Le sorcier
"CHAKA -. : Ah ! te voilà, Voix Blanche, voix partiale endormeuse.
Tu es la voix des forts contre les faibles, la conscience des possédants de l'Outre-Mer."
(L.S. Senghor, Chaka, Chant I)
C'était très étonnant d'apercevoir, dans la cour du Passage Sainte-Croix, par la fenêtre de la petite salle qui accueille l'exposition des portraits de notables nantais réalisés au tout début du XIXe siècle par le placide Jean-François Sablet, ce "sorcier" africain, venu du musée des Beaux-arts, exposé là pour l'été.
De longues ombres tranchantes accompagnaient sa danse, et les bourgeois nantais encadrés d'or, de leurs yeux éteints assombris par la patine, le regardaient tranquillement bondir derrière la vitre.
C'était très étonnant, vraiment, dans une ville notoirement enrichie par la traite négrière, d'assister à cette confrontation - dont le sens paraissait cependant échapper aux rares visiteurs et aux passants qui traversaient, indifférents et pressés, le petit patio.
Mais ce qui m'a particulièrement intéressée, quand je me suis rendue dans la cour pour voir de plus près ce "sorcier", c'est la notice qui en expliquait l'histoire. Je vous laisse lire vous-même :
Avez-vous remarqué la dernière phrase : "Ward dresse ici un stéréotype qu'il conçut d'après ses propres observations" ?
J'en suis restée toute rêveuse...
Car c'est d'une justesse frappante, d'une finesse aiguë de lame, ce qu'a écrit là, dans son embarras bien compréhensible face à une statue aussi clairement, aussi naïvement raciste -, l'anonyme rédacteur de la notice : l'observation n'a jamais empêché le moindre préjugé.

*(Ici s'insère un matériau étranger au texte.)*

-- ==== Sys2Proof/Laws/Fetch.lean ====
section
/-! SUPPORT. What a fetch can do to a state: the position it leaves and the ways it ends. -/

namespace Sys2Proof.Machine

theorem cursorOf_fine {s : State} (h : LegalValues s) : (cursorOf s).Fine := h.bitpos

theorem elementStart_fine {s : State} (x : Expect) (h : LegalValues s) : (elementStart x (cursorOf s)).Fine := by
  cases x <;> first | exact cursorOf_fine h | exact ⟨show 1 ≤ (8 : BitVec 4).toNat by decide, show (8 : BitVec 4).toNat ≤ 8 by decide⟩

theorem elementStart_rest (x : Expect) (c : Cursor) : (elementStart x c).rest = c.rest := by cases x <;> rfl

theorem elementStart_bitbuf (x : Expect) (c : Cursor) : (elementStart x c).bitbuf = c.bitbuf := by cases x <;> rfl

/-- The bytes a fetch pulls are those between the two positions. -/
theorem pulledBytes_eq {s : State} {c : Cursor} {p : List Byte} (h : s.inBytes.drop s.ip = p ++ c.rest) :
    pulledBytes s c = p := by
  simp [pulledBytes, h]

/-- A position that the state's input and buffer agree with (R51, R302). -/
structure Placed (s : State) : Prop where
  bitpos : 1 ≤ s.bitpos.toNat ∧ s.bitpos.toNat ≤ 8
  ip : s.ip ≤ s.inBytes.length
  bitbuf : s.bitpos ≠ 8 → 1 ≤ s.ip ∧ s.inBytes[s.ip - 1]? = some s.bitbuf

theorem LegalValues.placed {s : State} (h : LegalValues s) : Placed s := ⟨h.bitpos, h.ip, h.bitbuf⟩

/-- Reading on keeps the position in agreement with the input (R51), and the input pulled is what was not yet pulled. -/
theorem advanceTo_placed {s : State} {x : Expect} {bs : List Bool} {c : Cursor} (h : Placed s)
    (hf : Follows bs (elementStart x (cursorOf s)) c) :
    Placed (advanceTo c s) ∧ s.inBytes.drop s.ip = pulledBytes s c ++ c.rest ∧
      s.inBytes.drop (s.ip + (pulledBytes s c).length) = c.rest := by
  obtain ⟨p, hp, -, hb⟩ := hf.pulled
  rw [elementStart_rest] at hp
  have hd : s.inBytes.drop s.ip = p ++ c.rest := hp
  have hpull := pulledBytes_eq hd
  have hlen : s.inBytes.length - s.ip = p.length + c.rest.length := by
    have := congrArg List.length hd
    simpa using this
  have hip := h.ip
  refine ⟨⟨hf.fine, ?_, ?_⟩, by rw [hpull, hd], ?_⟩
  · simp only [advanceTo_ip, advanceTo_inBytes, hpull]; omega
  · intro h8
    simp only [advanceTo_bitpos] at h8
    simp only [advanceTo_ip, advanceTo_inBytes, advanceTo_bitbuf, hpull]
    rcases hb with hb | ⟨rfl, hb, h0⟩ | hb
    · exact absurd hb h8
    · rw [elementStart_bitbuf] at hb
      have h0' : s.bitpos ≠ 8 := by
        intro e
        apply h0
        cases x <;> first | exact e | rfl
      simpa [hb, show (cursorOf s).bitbuf = s.bitbuf from rfl] using h.bitbuf h0'
    · have hne : p ≠ [] := fun e => by simp [e] at hb
      have hl : 1 ≤ p.length := List.length_pos_iff.mpr hne
      refine ⟨by omega, ?_⟩
      have : s.inBytes[s.ip + (p.length - 1)]? = (s.inBytes.drop s.ip)[p.length - 1]? := by simp
      rw [show s.ip + p.length - 1 = s.ip + (p.length - 1) by omega, this, hd, List.getElem?_append_left (by omega),
        ← List.getLast?_eq_getElem?, hb]
  · rw [hpull, ← List.drop_drop, hd]; simp

/-- The bits still to come after a fetch are those after the bits it took. -/
theorem advanceTo_cursor {s : State} {x : Expect} {bs : List Bool} {c : Cursor} (h : Placed s)
    (hf : Follows bs (elementStart x (cursorOf s)) c) : cursorOf (advanceTo c s) = c := by
  obtain ⟨-, -, hr⟩ := advanceTo_placed h hf
  simp only [cursorOf, advanceTo_bitbuf, advanceTo_bitpos, advanceTo_inBytes, advanceTo_ip, hr]

/-- What consuming an element's bits does to the state (R309): `Took` from the start of the element. -/
theorem took_advance {s : State} {x : Expect} {bs : List Bool} {c : Cursor} (h : Placed s)
    (hf : Follows bs (elementStart x (cursorOf s)) c) :
    Took bs (if x = .storedLen ∨ x = .trailer then { s with bitpos := 8 } else s) (advanceTo c s) := by
  have hcur := advanceTo_cursor h hf
  obtain ⟨-, hin, -⟩ := advanceTo_placed h hf
  obtain ⟨p, hp, hn, -⟩ := hf.pulled
  rw [elementStart_rest] at hp
  have hpull : pulledBytes s c = p := pulledBytes_eq hp
  have start : cursorOf (if x = .storedLen ∨ x = .trailer then { s with bitpos := 8 } else s) =
      elementStart x (cursorOf s) := by
    split
    · rename_i hx
      rcases hx with rfl | rfl <;> rfl
    · rename_i hx
      cases x <;> first | rfl | exact absurd (.inl rfl) hx | exact absurd (.inr rfl) hx
  refine ⟨?_, ?_, ?_, ?_⟩
  · split <;> rfl
  · rw [start, hcur]; exact hf.bits
  · have hbp : (if x = .storedLen ∨ x = .trailer then { s with bitpos := 8 } else s).bitpos = (elementStart x (cursorOf s)).bitpos := by
      rw [← start]; rfl
    have hip : (if x = .storedLen ∨ x = .trailer then { s with bitpos := 8 } else s).ip = s.ip := by split <;> rfl
    have hpos : 8 ≤ 8 * s.ip + (elementStart x (cursorOf s)).bitpos.toNat := by
      rw [← hbp]
      split
      · simp
      · by_cases h8 : s.bitpos = 8
        · simp [h8]
        · have := (h.bitbuf h8).1; omega
    unfold movedBits streamPos
    rw [hbp, hip]
    simp only [advanceTo_ip, advanceTo_bitpos, hpull]
    omega
  · have e1 : (if x = .storedLen ∨ x = .trailer then { s with bitpos := 8 } else s).phase = s.phase := by split <;> rfl
    have e2 : (if x = .storedLen ∨ x = .trailer then { s with bitpos := 8 } else s).inBytes = s.inBytes := by split <;> rfl
    have e3 : (if x = .storedLen ∨ x = .trailer then { s with bitpos := 8 } else s).ip = s.ip := by split <;> rfl
    have e4 : (if x = .storedLen ∨ x = .trailer then { s with bitpos := 8 } else s).hcrcAcc = s.hcrcAcc := by split <;> rfl
    rw [e1, e2, e3, e4]
    have : (s.inBytes.take (advanceTo c s).ip).drop s.ip = p := by
      have hip := h.ip
      simp only [advanceTo_ip, hpull]
      rw [List.drop_take, Nat.add_sub_cancel_left]
      have : s.inBytes.drop s.ip = p ++ c.rest := hp
      rw [this]; simp
    rw [this]
    simp only [advanceTo, hpull]
    cases s.phase <;> simp [headerCrcPhase]

/-- The bits taken between two positions. -/
theorem moved_bits_take {bs : List Bool} {c c' : Cursor} (h : Follows bs c c') :
    c.bits.take (c.bits.length - c'.bits.length) = bs := by
  rw [h.bits]; simp

/-- The ways a fetch can end. -/
inductive FetchSays (x : Expect) (s : State) : Fetched → Prop
  | got (is : List Instr) (bs : List Bool) (c : Cursor) (p : Spelled x is bs)
      (h : Follows bs (elementStart x (cursorOf s)) c) (hal : endsAligned x = true → c.bitpos = 8) :
      FetchSays x s (.got is (advanceTo c s))
  | illegal (e : Err) (k : Capture) (bs : List Bool) (c : Cursor) (p : MayRaise x e k)
      (h : Follows bs (elementStart x (cursorOf s)) c) : FetchSays x s (.raised (raise e (applyCapture k (advanceTo c s))))
  | ended (k : Capture) (bs : List Bool) (c : Cursor) (p : MayCapture x k)
      (h : Follows bs (elementStart x (cursorOf s)) c) (dry : c.Dry) (he : s.inEnd = true) :
      FetchSays x s (.raised (raise .unexpectedEndOfInput (applyCapture k (advanceTo c s))))
  | hold (he : s.inEnd = false) : FetchSays x s .hold

/-- What a fetch can do where its element may be read: at a byte boundary for an element of whole bytes (R308). It
never ends in a model fault. -/
theorem fetch_says {s : State} {x : Expect} (h : Placed s) (hb : byteElement x = true → s.bitpos = 8)
    (hn : x ≠ .dynCllens 0) : FetchSays x s (fetch x s) := by
  have hf : (elementStart x (cursorOf s)).Fine := by
    cases x <;> first | exact h.bitpos | exact ⟨show 1 ≤ (8 : BitVec 4).toNat by decide, show (8 : BitVec 4).toNat ≤ 8 by decide⟩
  have := decode_says x hf hb hn
  unfold fetch
  generalize decode x (cursorOf s) = d at this ⊢
  cases this with
  | elem is bs c p hf hal => exact .got is bs c p hf hal
  | illegal e k bs c p hf => exact .illegal e k bs c p hf
  | short k bs c p hf dry =>
    dsimp only
    split
    · exact .ended k bs c p hf dry ‹_›
    · rename_i he
      exact .hold (by simpa using he)

/-- The element a phase reads is of whole bytes exactly in the phases R308 names. -/
theorem byteElement_expected {s : State} {x : Expect} (h : expected s = some x) : byteElement x = bytePhase s.phase := by
  unfold expected at h
  cases hp : s.phase <;> simp [hp] at h <;> try (subst h; rfl)
  split at h <;> (obtain rfl := Option.some.inj h; rfl)

theorem expected_rest {s : State} : expected s = none ↔ restPhase s.phase = true ∨ s.phase = .copy := by
  unfold expected
  cases s.phase <;> simp [restPhase]
  split <;> simp

end Sys2Proof.Machine
end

Et les gens qui portent témoignage auront beau vous assurer qu'ils savent de quoi ils parlent, qu'ils ont vu et entendu, ils ne vous rapporteront jamais rien qui ne soit revu au filtre des stéréotypes à travers lesquels ils perçoivent le monde - leur monde. Mieux encore, leurs observations personnelles ne feront en général que renforcer ces stéréotypes et rendre impossible toute vision neuve, en les appuyant sur ce qu'ils croiront toujours être la raison et la preuve - et qui n'est bien sûr que le préjugé qui les a faussées. Et c'est ainsi, "d'après leurs propres observations", qu'ils concevront et renforceront les "stéréotypes" qui balisent solidement leur chemin, aux territoires mouvants et incertains de la pensée, où la vérité est plus difficile à saisir que tous les bosons de Higgs de l'univers.

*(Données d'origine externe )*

/-- No instruction that is read here emits. -/
def Silent (d : Decoded) : Prop := ∀ is c, d = .elem is c → is.any emits = false

theorem silent_elem {is : List Instr} (h : is.any emits = false) (c : Cursor) : Silent (.elem is c) := by
  rintro _ _ ⟨⟩; exact h

theorem silent_illegal (e : Err) (k : Capture) (c : Cursor) : Silent (.illegal e k c) := nofun

theorem Silent.andThen {α : Type} {f : α → Cursor → Decoded} (hf : ∀ a c, Silent (f a c)) (r : Read α)
    (k : Capture) : Silent (r.andThen k f) := by
  cases r with
  | ok a c => exact hf a c
  | short | bad => exact nofun

theorem silent_decodeGzFixed (c : Cursor) : Silent (decodeGzFixed c) := by
  refine .andThen (fun id1 c => .andThen (fun id2 c => ?_) _ _) _ _
  split
  · exact silent_illegal _ _ _
  refine .andThen (fun cm c => ?_) _ _
  split
  · exact silent_illegal _ _ _
  exact .andThen (fun flg c => .andThen (fun mtime c => .andThen (fun xfl c => .andThen (fun os c =>
    silent_elem rfl c) _ _) _ _) _ _) _ _

theorem silent_decodeCllens (n : Nat) (got : List (BitVec 3)) (c : Cursor) : Silent (decodeCllens n got c) := by
  induction n generalizing got c with
  | zero => exact silent_elem rfl c
  | succ n ih => exact .andThen (fun l c => ih _ c) _ _

theorem emits_of_clSym {i : Instr} (h : i.format = .clSym) : emits i = false := by
  refine Bool.eq_false_iff.mpr fun he => ?_
  rcases emits_cases he with ⟨b, rfl⟩ | ⟨b, rfl⟩ <;> cases h

theorem silent_decodeClSym (cl : List Nat) (c : Cursor) : Silent (decodeClSym cl c) := by
  refine .andThen (fun sym c => ?_) _ _
  split
  · exact silent_illegal _ _ _
  rename_i n f found
  obtain ⟨s, -, row, -⟩ := symbol_of_row found
  refine .andThen (fun x c => silent_elem ?_ c) _ _
  simp [emits_of_clSym (getElem?_clInstrs row x.toNat).1]

/-- The elements that are no stored byte and no symbol of a compressed block emit nothing. -/
theorem silent_decode {x : Expect} (stored : x ≠ .storedCopy) (literal : ∀ ll d, x ≠ .llSym ll d)
    (distance : ∀ d, x ≠ .dSym d) (c : Cursor) : Silent (decode x c) := by
  cases x with
  | gzFixed => exact silent_decodeGzFixed c
  | storedLen | trailer => exact .andThen (fun _ c => .andThen (fun _ c => silent_elem rfl c) _ _) _ _
  | dynHdr =>
    exact .andThen (fun _ c => .andThen (fun _ c => .andThen (fun _ c => silent_elem rfl c) _ _) _ _) _ _
  | dynCllens n => exact silent_decodeCllens n [] c
  | clSym cl => exact silent_decodeClSym cl c
  | blkHdr => exact .andThen (fun v c => silent_elem (by revert v; decide) c) _ _
  | storedCopy => exact absurd rfl stored
  | llSym ll d => exact absurd rfl (literal ll d)
  | dSym d => exact absurd rfl (distance d)
  | _ => exact .andThen (fun _ c => silent_elem rfl c) _ _

end Sys2Proof

namespace Sys2Proof.Machine

theorem phase_of_expected_dSym {s : State} {d : List Nat} (h : expected s = some (.dSym d)) : s.phase = .symbol := by
  unfold expected at h
  cases hp : s.phase <;> simp [hp] at h ⊢

/-- An element that emits is read in STORED_COPY or in SYMBOL. -/
theorem phase_of_emits {s : State} {x : Expect} {is : List Instr} {c c' : Cursor} (hx : expected s = some x)
    (hd : decode x c = .elem is c') (he : is.any emits = true) : s.phase = .storedCopy ∨ s.phase = .symbol := by
  by_contra other
  obtain ⟨stored, symbol⟩ := not_or.mp other
  have silent : is.any emits = false := by
    refine silent_decode ?_ (fun ll d => ?_) (fun d => ?_) c is c' hd
    · rintro rfl; exact stored (phase_of_expected_storedCopy hx)
    · rintro rfl; exact symbol (phase_of_expected_llSym hx)
    · rintro rfl; exact symbol (phase_of_expected_dSym hx)
  rw [silent] at he
  cases he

Ce Ward, qui a visité les profondeurs les plus cachées de l'Afrique encore inexplorée - comme le disaient alors les Stanley, les Livingstone, ou même les simples René Caillé -, n'a vu dans ce sorcier, qu'il a peut-être rencontré, auquel peut-être même il a parlé, que ce que les bons bourgeois de Nantes en voyaient sans jamais avoir quitté leur ville : un cannibale à viser de la pointe d'un fusil civilisateur, un sauvage frénétique à coucher dans la fosse de Chaka, après la danse, avec tous ses gris-gris.
Il est allé très loin, ce monsieur Ward, mais il avait emporté ses lunettes, aussi n'est-il jamais parti.